No nos gusta la palabra ruina. Preferimos construcción, avance, perfección. Qué exquisitos nos hemos vuelto con eso de evolucionar sin despeinarnos, siguiendo los pasos que nos marca el libro recomendado que ocupa la mesita de noche. Un crecimiento personal de manufactura, de diferentes tallas, de orgullo acompañado cuando nos medimos con otros en el café de la mañana. Nos proponemos crecer para colocar una marca más alta en la pared de nuestro ego. Ya estoy un poquito más lejos del suelo. Y creemos que así, alejándonos del suelo, podremos volar algún día. Cómo nos gustan los edificios cuidados, fuertes y rehabilitados. Perdón, no quería decir edificios, sino fachadas.

Sin embargo, te diría que para crecer no debemos perder de vista el suelo, aunque miremos hacia el cielo. La transformación no va de pódiums de diferentes alturas, va de ruinas. Va de sacudidas. De mover consciencias y dedicarnos tiempo para mirarnos dentro.

Las ruinas son un regalo. Esta frase, que puede parecer incoherente, nos descubre el crecimiento humano. Sin el sufrimiento a secas. La escuché en una película en la que a la protagonista se le rompía el mundo en pedazos y en ese instante colocó su propio ‘kilómetro cero’. Desde el suelo, con mirada al horizonte, ahí empieza algo nuevo.

Quizá te encuentres en este momento. En tu momento en ruinas. Tratando de encontrar sentido en lo que parece una sopa de letras, un puzle desastrado o un garabato indefinido. Un momento en ruinas de apoyos descontados. ¿A que ya salieron por la puerta unos cuantos?

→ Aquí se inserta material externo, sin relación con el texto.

/-! ### Streaks -/

/-- R309: the profile of a pixel from its cells that should carry ink: their number and mean residual. -/
def State.profile (s : State) (b : Rat) (cells : List Cell) : Nat × Rat :=
  let on := cells.filter fun c => decide (s.regN o5200.MIN_EXPECT ≤ s.density c.cover)
  (on.length, if on.isEmpty then 0 else sumOf (on.map fun c => s.residual c b) / (on.length : Rat))

/-- A streak seen for the first time. -/
def Streak.first (x : Nat) (excess : Bool) (seq : Nat) : Streak :=
  { pixel := x, excess := excess, run := 0, confirmed := false, clearing := 0, profile := 0,
    tracked := { pixel := x, window := none, trace := [], samples := [] }, seq := seq, waits := false, probes := 0, queued := false,
    asked := false, probe := none, settled := false }

/-- Puts a streak of pipeline p, in place of the one of its pixel and kind. -/
def State.putStreak (s : State) (p : Nat) (k : Streak) : State :=
  let u := s.inspecting p
  let same (q : Streak) : Bool := q.pixel == k.pixel && q.excess == k.excess
  let put (q : Streak) : Streak := if same q then k else q
  let all : List Streak := if u.streaks.any same then u.streaks.map put else u.streaks ++ [k]
  s.setInspecting p { u with streaks := all }

/-- Removes a streak, and releases its window (R310, R311). -/
def State.dropStreak (s : State) (p : Nat) (k : Streak) : State :=
  let u := s.inspecting p
  let s := s.setInspecting p { u with streaks := u.streaks.filter fun q => !(q.pixel == k.pixel && q.excess == k.excess) }
  s.releaseWindow k.tracked.window

/-- R311: a MISSING candidate gets a trace window, or waits for one. -/
def State.traceStreak (s : State) (p : Nat) (k : Streak) : State × Streak :=
  if k.excess = true ∨ k.settled = true ∨ k.tracked.window.isSome = true then (s, k)
  else
    match s.armWindow (s.pixelColumn p k.pixel) with
    | (some w, s) => (s, { k with tracked := { k.tracked with window := some w, trace := [], samples := [] }, waits := false })
    | (none, s) => (if k.waits then s else s.incReg o5201.NAME_WAITS, { k with waits := true })

/-- R310, R318: a streak is confirmed. -/
def State.confirmStreak (s : State) (p frame : Nat) (k : Streak) : State :=
  let s := s.withInspect fun q => { q with rejected := q.rejected.filter fun r => !(r.1 == p && r.2.1 == k.pixel && r.2.2.2) }
  let s := (s.incReg o5201.STREAKS_FOUND).putFinding p frame 1
    { excess := k.excess, column := s.pixelColumn p k.pixel, profile := k.profile }
  s.raiseLimited 70 0 p 1 21 1000000000

/-- R310: a confirmed streak has cleared. -/
def State.clearStreak (s : State) (p frame : Nat) (k : Streak) : State :=
  let s := s.withInspect fun q => { q with rejected := q.rejected.map fun r =>
    if r.1 = p ∧ r.2.1 = k.pixel then (r.1, r.2.1, r.2.2.1, true) else r }
  (s.dropStreak p k).putFinding p frame 2 { excess := k.excess, column := s.pixelColumn p k.pixel, profile := k.profile }

/-- R310: one kind of streak of a pixel with enough lines: `cand` says whether the pixel is a candidate of the kind, `calm`
whether its profile lies below half the threshold. -/
def State.judgeStreak (s : State) (p frame x : Nat) (excess cand calm : Bool) (profile : Int) : State :=
  let need := s.regN o5201.CONFIRM_FRAMES
  let old := (s.inspecting p).streaks.find? fun k => k.pixel == x && k.excess == excess
  if cand then
    let (k, s) := match old with
      | some k => (k, s)
      | none => (Streak.first x excess s.inspect.sighted, s.withInspect fun q => { q with sighted := q.sighted + 1 })
    let k := { k with run := k.run + 1, clearing := 0, profile := profile }
    let (s, k) := s.traceStreak p k
    if k.confirmed = false ∧ need ≤ k.run then
      let k := { k with confirmed := true }
      (s.putStreak p k).confirmStreak p frame k
    else s.putStreak p k
  else
    match old with
    | none => s
    | some k =>
      if k.confirmed = false then s.dropStreak p k
      else if calm then
        let k := { k with clearing := k.clearing + 1, run := 0, profile := profile }
        if need ≤ k.clearing then s.clearStreak p frame k else s.putStreak p k
      else s.putStreak p { k with clearing := 0, run := 0, profile := profile }
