-- ==== Sys2Proof/Machine/Dispatch.lean ====
section
/-! DEFINITION. Machine/Dispatch.lean: one arm per command. -/
namespace Sys2Proof.Machine
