/-- The writes of subindices of chapters 02 to 05 that command something (R45, R69, R95, R99, R105, R142, R145, R160, R170). -/
def Obligations.WritesOfThePressTakeEffect : Prop :=
  ∀ (s : State) (t : Nat) (rq : Request) (x : Session),
    let q := heard (s.tick t) rq
    let k := (readFrame q.frame).key
    let n := (valueIn q).toNat
    (Granted s t rq x →
      let u := serving s t rq x
      (∀ ch, ch < 2 → k = o6400.COUNT_PRESET + 256 * ch →
        exec (.countPresetWrite t rq) s = outcome s t rq (written (u.presetCount ch n) q x [])) ∧
      (∀ ch, ch < 2 → k = o6400.FORMAT + 256 * ch →
        exec (.formatWrite t rq) s = outcome s t rq (written (u.writeFormat ch n) q x [])) ∧
      (k = o4000.ENABLE →
        exec (.enableWrite t rq) s = outcome s t rq (written (u.writeLinkEnable (n == 1)) q x [])) ∧
      (k = o4000.RETRAIN → n = 1 → u.regN o4000.STATE = 4 →
        exec (.retrainWrite t rq) s = outcome s t rq (written u.beginRetrain q x [])) ∧
      (k = o4003.LOOP → exec (.loopWrite t rq) s = outcome s t rq (written (u.writeLoop n) q x [])) ∧
      (k = o4003.PRBS_RUN → exec (.prbsRunWrite t rq) s = outcome s t rq (written (u.writePrbs (n == 1)) q x [])) ∧
      (k = o4400.CHANNEL_RESTORE → n = 1 →
        exec (.channelRestoreWrite t rq) s =
          outcome s t rq (written (u.withDram fun d => { d with restoring := (List.range 2).find? fun c => !u.channelUp c }) q x
            [])) ∧
      (k = o3100.PIXEL_BITS →
        exec (.pixelBitsWrite t rq) s = outcome s t rq (written (u.abortWaiting.setReg k (valueIn q)) q x [])) ∧
      (k = o4802.LOG_SEQ →
        exec (.logSeqWrite t rq) s = outcome s t rq (written (u.withPages fun q => { q with logRead := n }) q x []))) ∧
    (∀ found,
      let told := s.withDram fun d => { d with found := some found }
      Granted told t rq x → k = o4405.TRAIN → n = 1 →
      exec (.trainWrite t rq found) s =
        .next (((afterPath (told.tick t) rq (written (serving told t rq x).writeTrain q x [])).withDram fun d =>
          { d with found := none }).sealed s t))

/-- The writes of subindices of chapters 06 to 08 that command something; those of class T begin a commit (R15, R197,
R199, R206, R222, R270, R277). -/
def Obligations.WritesOfTheBarTakeEffect : Prop :=
  ∀ (s : State) (t : Nat) (rq : Request) (x : Session), Granted s t rq x →
    let q := heard (s.tick t) rq
    let k := (readFrame q.frame).key
    let n := (valueIn q).toNat
    let u := serving s t rq x
    (k = o3020.FORCE_TAKEOVER →
      exec (.forceTakeoverWrite t rq) s = outcome s t rq (written (u.takeOver n 5 u.now) q x [])) ∧
    (k = o3020.RETURN_POLDER → exec (.returnPolderWrite t rq) s = outcome s t rq (committing u q x)) ∧
    (k = o3000.DIES → exec (.diesWrite t rq) s = outcome s t rq (written ((u.setDies n).fitDies n) q x [])) ∧
    (∀ i, i < 16 → k = o3401.COLUMN_HEALTH + i →
      exec (.columnHealthWrite t rq) s = outcome s t rq (written (u.writeWindow i n) q x (octetsOf 8 0))) ∧
    (k = o3404.PROBE_ARM → exec (.probeArm t rq) s = outcome s t rq (committing u q x)) ∧
    (k = o3802.QUARANTINE_MASK → exec (.quarantineMaskWrite t rq) s = outcome s t rq (committing u q x)) ∧
    (k = o3802.RETRY → exec (.retryWrite t rq) s = outcome s t rq (written (u.dieTrain n) q x []))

Por eso, te digo, paciencia. La felicidad se encuentra justo detrás del cartel de ‘En construcción, disculpen las molestias’. Nada que disculpar ni disculparte. Las personas necesitamos parar en el camino, mirar a nuestro alrededor y confirmar que estamos yendo por donde queremos ir. Todos cambiamos a lo largo de la vida y esos cambios son necesarios. Nadie, nada es estático. Lo que fuimos ya no tiene sentido para explicar el presente. Por eso, a pesar del miedo que nos dan las ruinas, mirémoslas con otros ojos. Observa tus ruinas como un regalo que te acercará a otra versión de ti mismo en la que te encontrarás menos perdida y serás más tú. Y cuidado, que no te convenzan de que esto va de buenos o malos, solo somos personas que tratan de colocarse donde necesitan estar.

La quiebra duele. Pregúntele a un niño después de una caída. Pero la quiebra recoloca y aporta fuerza, pregúntele al anciano que se sienta cada día en el mismo banco, plantándole cara al tiempo.

Para crear algo nuevo hay que mancharse de pintura, de escayola, de tinta o de nostalgia. Las palabras o las ideas no nos traspasan, se resbalan contra el miedo y acaban desapareciendo porque nunca nos pertenecieron. La trasformación es mirar el abismo, aceptar el interrogante, quedarse en cueros ante el futuro. Es sentirse vulnerable para convertirse en invencible. No importa las veces que nos aconsejen ni las experiencias que nos cuenten, con muy buena intención, por cierto.

Las ruinas son personales e intransferibles. Cada grieta cuenta nuestra historia y nos prepara para el siguiente capítulo. Si te cuentan el cuento, no cuenta. Hace falta vivirlo y para eso, amigo mío, hay que acostumbrarse al silencio y al eco que nos devuelve nuestras ruinas. Aceptar que a veces no podemos saber qué va a pasar más allá del momento que respiramos y aún así, confiar en que las ruinas son el regalo que necesitamos ahora para poder llegar a ser lo que queremos y necesitamos ser. Respeta tus tiempos y tus procesos y mírate por dentro, eres una verdadera obra de arte.